Tezos Rio Upgrade Goes Live—Supercharging Staking and L2 Rewards
Tezos just flipped the switch on its Rio upgrade, and the network’s staking game will never be the same. Validators get more flexibility, layer-2 projects score juicy incentives, and the whole ecosystem dodges another ’ETH killer’ bullet by actually delivering.
Stakers, rejoice: Rio slashes delegation lock-ups and lets you rebalance your baked XTZ without sweating exit queues. Meanwhile, L2 builders get a fat carrot to scale throughput—because apparently ’decentralization’ now means bribing devs to fix your bottlenecks.
Will this finally make Tezos trend alongside the usual VC-backed hype trains? Unlikely. But for once, a blockchain upgrade does what it says on the tin—no vaporware, no ’coming soon’ delays. Take notes, Solana.
DAL and scalability
Rio also advances the adoption of the Tezos Data Availability Layer (DAL), first introduced on mainnet with the Paris upgrade in 2024.

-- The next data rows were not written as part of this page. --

/-- FLIT_SEND (R331, R332). New data waits while flits are to be sent again, and while 2,048 are not
acknowledged. A control flit names the width and the boundary that this end has agreed on (R327); without one its
payload is free. -/
def State.flitSend (s : State) (p : Nat) (c : FlitChoice) : State :=
  let k := p / 2
  let l := s.link k
  if !(s.port p).locked then s
  else match c with
    | .idle => let (h, s) := s.flitHead p; s.emitFlit p (h.bytes [])
    | .control =>
      let (h, s) := s.flitHead p
      let (d, s) :=
        match (s.port p).nextWidth with
        | some w => (Config.controlPayload w (s.port p).boundary, s)
        | none => s.drawBytes 244
      s.emitFlit p ({ h with kind := 2 }.bytes (d.take 244))
    | .replay =>
      match l.replay with
      | [] => s
      | f :: r =>
        if s.carries p f.key then (s.setLink k { l with replay := r }).sendData p f else s
    | .data lane vc =>
      let key := channelKey lane vc
      if l.replay ≠ [] ∨ 2048 ≤ l.retry.length ∨ s.nextChannel p ≠ some key then s
      else
        let (mine, others) := flitQueue key (get [] l.txq key)
        let (d, ends, rest) := fillFlit 244 mine
        let f : Flit := ⟨l.txSeq, key, d, ends⟩
        let s := s.setLink k { l with
          txq := put [] l.txq key (rest ++ others), txSeq := (l.txSeq + 1) % 4096, retry := l.retry ++ [f]
          used := put 0 l.used key (get 0 l.used key + 1), turn := put 0 l.turn lane (key % 4) }
        s.sendData p f

/-! ### Receiving flits (R328–R332) -/

/-- A management transaction reaches a port (R334). -/
def State.manage (s : State) (p : Nat) (m : Msg) : State :=
  match m.part with
  | 0 => s.heartbeat p
  | 1 => s.nonceArrives p m.data
  | 2 => s.reportPart p (s.port p).report.length m.data
  | 3 => s.verdict p (m.data == [1])
  | 4 => s.epochNotice p m.stepNo
  | 5 => s.epochReport p m.stepNo
  | 6 => s.notReady p
  | _ => s

/-- A transaction comes off a link: barriers and management act at once, the rest enters the hub. -/
def State.linkDeliver (s : State) (p vc : Nat) (m : Msg) : State :=
  let k := p / 2
  match m.kind with
  | .barArrival => s.childArrival k m.stepNo m.lost
  | .barRelease => if (s.bar m.stepNo).parent = some k then s.parentRelease m.stepNo m.lost else s
  | .management => s.manage p m
  | _ => { s with ol := { s.ol with hub := s.ol.hub ++ [{ m with from_ := k, vc := vc }] } }

/-- The acknowledgement and the credits of a received flit (R330, R332). -/
def OLink.acked (l : OLink) (h : FlitHead) : OLink :=
  let key := channelKey h.crLane h.crVc
  let l := { l with used := put 0 l.used key (get 0 l.used key - h.crCnt) }
  if !h.ackV then l
  else
    let retry :=
      match l.retry.findIdx? (·.seq == h.ackSeq) with
      | none => l.retry
      | some i => l.retry.drop (i + 1)
    { l with retry := retry, replay := if h.nak then retry else l.replay.filter retry.contains }

/-- A flit that arrived whole takes effect (R330, R327): its acknowledgement and credits, a control flit's names, a data
flit that has come before, or one whose payload is delivered in order. -/
def State.flitArrives (s : State) (p : Nat) (bs : List Byte) : State :=
  let k := p / 2
  let h := FlitHead.of bs
  let s := s.modLink k fun l => l.acked h
  let l := s.link k
  let behind := (l.rxNext + 4096 - h.seq) % 4096
  let payload := (bs.drop 8).take (min h.used 244)
  if h.kind = 2 then s.controlArrives p ((bs.drop 8).take 244)
  else if h.kind ≠ 0 ∨ (1 ≤ behind ∧ behind ≤ 2048) then s
  else if behind ≠ 0 ∨ (h.lane ≠ 3 ∧ (s.port p).state ≠ .inService) then s.setLink k { l with nakDue := true }
  else
    let key := channelKey h.lane h.vc
    let stream := get [] l.rxBytes key ++ payload
    let (ms, rest) := cutTransactions (stream.length / 16) stream
    let s := s.setLink k { l with
      rxNext := (l.rxNext + 1) % 4096, rxBytes := put [] l.rxBytes key rest
      owed := put 0 l.owed key (get 0 l.owed key + 1) }
    ms.foldl (fun t m => t.linkDeliver p h.vc m) s

/-- FLIT_RECEIVE (R326, R329): flit i of a received block. It counts the codewords that the decoder corrected and those
that it could not, and a flit that is not whole is discarded. -/
def State.flitReceive (s : State) (p : Nat) (words : List (List Nat)) (i : Nat) : State :=
  if !(s.port p).locked then s
  else
    let f := blockFlit words i
    let s := (s.count fOL_PORT_ERR_CORR p 0 f.corrected).count fOL_PORT_ERR_UNCORR p 0 f.bad
    match f.bytes with
    | none => s.modLink (p / 2) fun l => { l with nakDue := true }
    | some bs => if flitGood bs then s.flitArrives p bs else s.modLink (p / 2) fun l => { l with nakDue := true }

/-! ### The commands of the table -/

def execFlitSend (port : PortId) (what : FlitChoice) (s : State) : Host.Outcome State Fault Refusal :=
  .next (s.flitSend port what)
def execFlitReceive (port : PortId) (words : List (List Nat)) (index : Fin 20) (s : State) :
    Host.Outcome State Fault Refusal := .next (s.flitReceive port words index)
def execLaserFailover (wave : Fin 8) (s : State) : Host.Outcome State Fault Refusal := .next (s.laserFailover wave)
def execNarrow (port : PortId) (bad : BitVec 8) (s : State) : Host.Outcome State Fault Refusal :=
  .next (s.narrow port bad.toNat)
def execWidthChange (port : PortId) (s : State) : Host.Outcome State Fault Refusal := .next (s.widthChange port)
def execLeaveService (port : PortId) (cause : DownCause) (s : State) : Host.Outcome State Fault Refusal :=
  .next (s.leaveService port cause)
def execRetrain (rq : Requester) (port : PortId) (s : State) : Host.Outcome State Fault Refusal :=
  .next (s.regCommand rq 8 (0x200 + 0x20 * port.val) 1 fun t => t.retrain port)
def execPortTraining (port : PortId) (stage : TrainStage) (s : State) : Host.Outcome State Fault Refusal :=
  .next (s.portTraining port stage)
def execLinkLost (link : LinkId) (s : State) : Host.Outcome State Fault Refusal := .next (s.linkLost link)
def execHubLookup (index : Nat) (s : State) : Host.Outcome State Fault Refusal := .next (s.hubLookup index)
def execHeartbeat (port : PortId) (s : State) : Host.Outcome State Fault Refusal := .next (s.heartbeat port)
def execNonce (port : PortId) (value : List Byte) (s : State) : Host.Outcome State Fault Refusal :=
  .next (s.nonceArrives port value)
def execReportPart (port : PortId) (part : Fin 74) (data : List Byte) (s : State) :
    Host.Outcome State Fault Refusal := .next (s.reportPart port part data)
def execVerdict (port : PortId) (accepted : Bool) (s : State) : Host.Outcome State Fault Refusal :=
  .next (s.verdict port accepted)
def execNotReady (port : PortId) (s : State) : Host.Outcome State Fault Refusal := .next (s.notReady port)
def execNotReadyNotice (port : PortId) (s : State) : Host.Outcome State Fault Refusal :=
  .next (s.notReadyNotice port)
def execAttestationTimeout (port : PortId) (s : State) : Host.Outcome State Fault Refusal :=
  .next (s.attestationTimeout port)
def execEpochReport (port : PortId) (epoch : BitVec 16) (s : State) : Host.Outcome State Fault Refusal :=
  .next (s.epochReport port epoch.toNat)
def execEpochNotice (port : PortId) (epoch : BitVec 16) (s : State) : Host.Outcome State Fault Refusal :=
  .next (s.epochNotice port epoch.toNat)
def execArm (rq : Requester) (s : State) : Host.Outcome State Fault Refusal :=
  .next (s.regCommand rq 8 8 2 fun t => t.epochWrite 2)
def execGo (rq : Requester) (s : State) : Host.Outcome State Fault Refusal :=
  .next (s.regCommand rq 8 8 1 fun t => t.epochWrite 1)
def execRouteTableWrite (rq : Requester) (value : BitVec 32) (s : State) : Host.Outcome State Fault Refusal :=
  .next (s.regCommand rq 8 0x24 value.toNat fun t => t.routeWrite value.toNat)
def execDrainEnd (s : State) : Host.Outcome State Fault Refusal := .next s.drainEnd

The DAL is designed to improve scalability by increasing the volume of transaction data that can be published on-chain by up to 4,000 times, while reducing the costs for rollup-based applications like Etherlink.
With Rio, the protocol now allocates 10% of baking rewards to bakers participating in DAL, creating a direct incentive to support L2 scaling.
To improve network reliability, Rio introduces stricter inactivity thresholds for bakers. Under the new rules, bakers who remain unresponsive for more than two days are marked inactive and temporarily lose their consensus rights.
This measure is designed to reduce the risk of slowdowns and increase the network’s overall resilience.
The upgrade was developed collaboratively by Nomadic Labs, Trilitech, and Functori, and is part of Tezos’ ongoing approach to self-amending upgrades and community-led governance.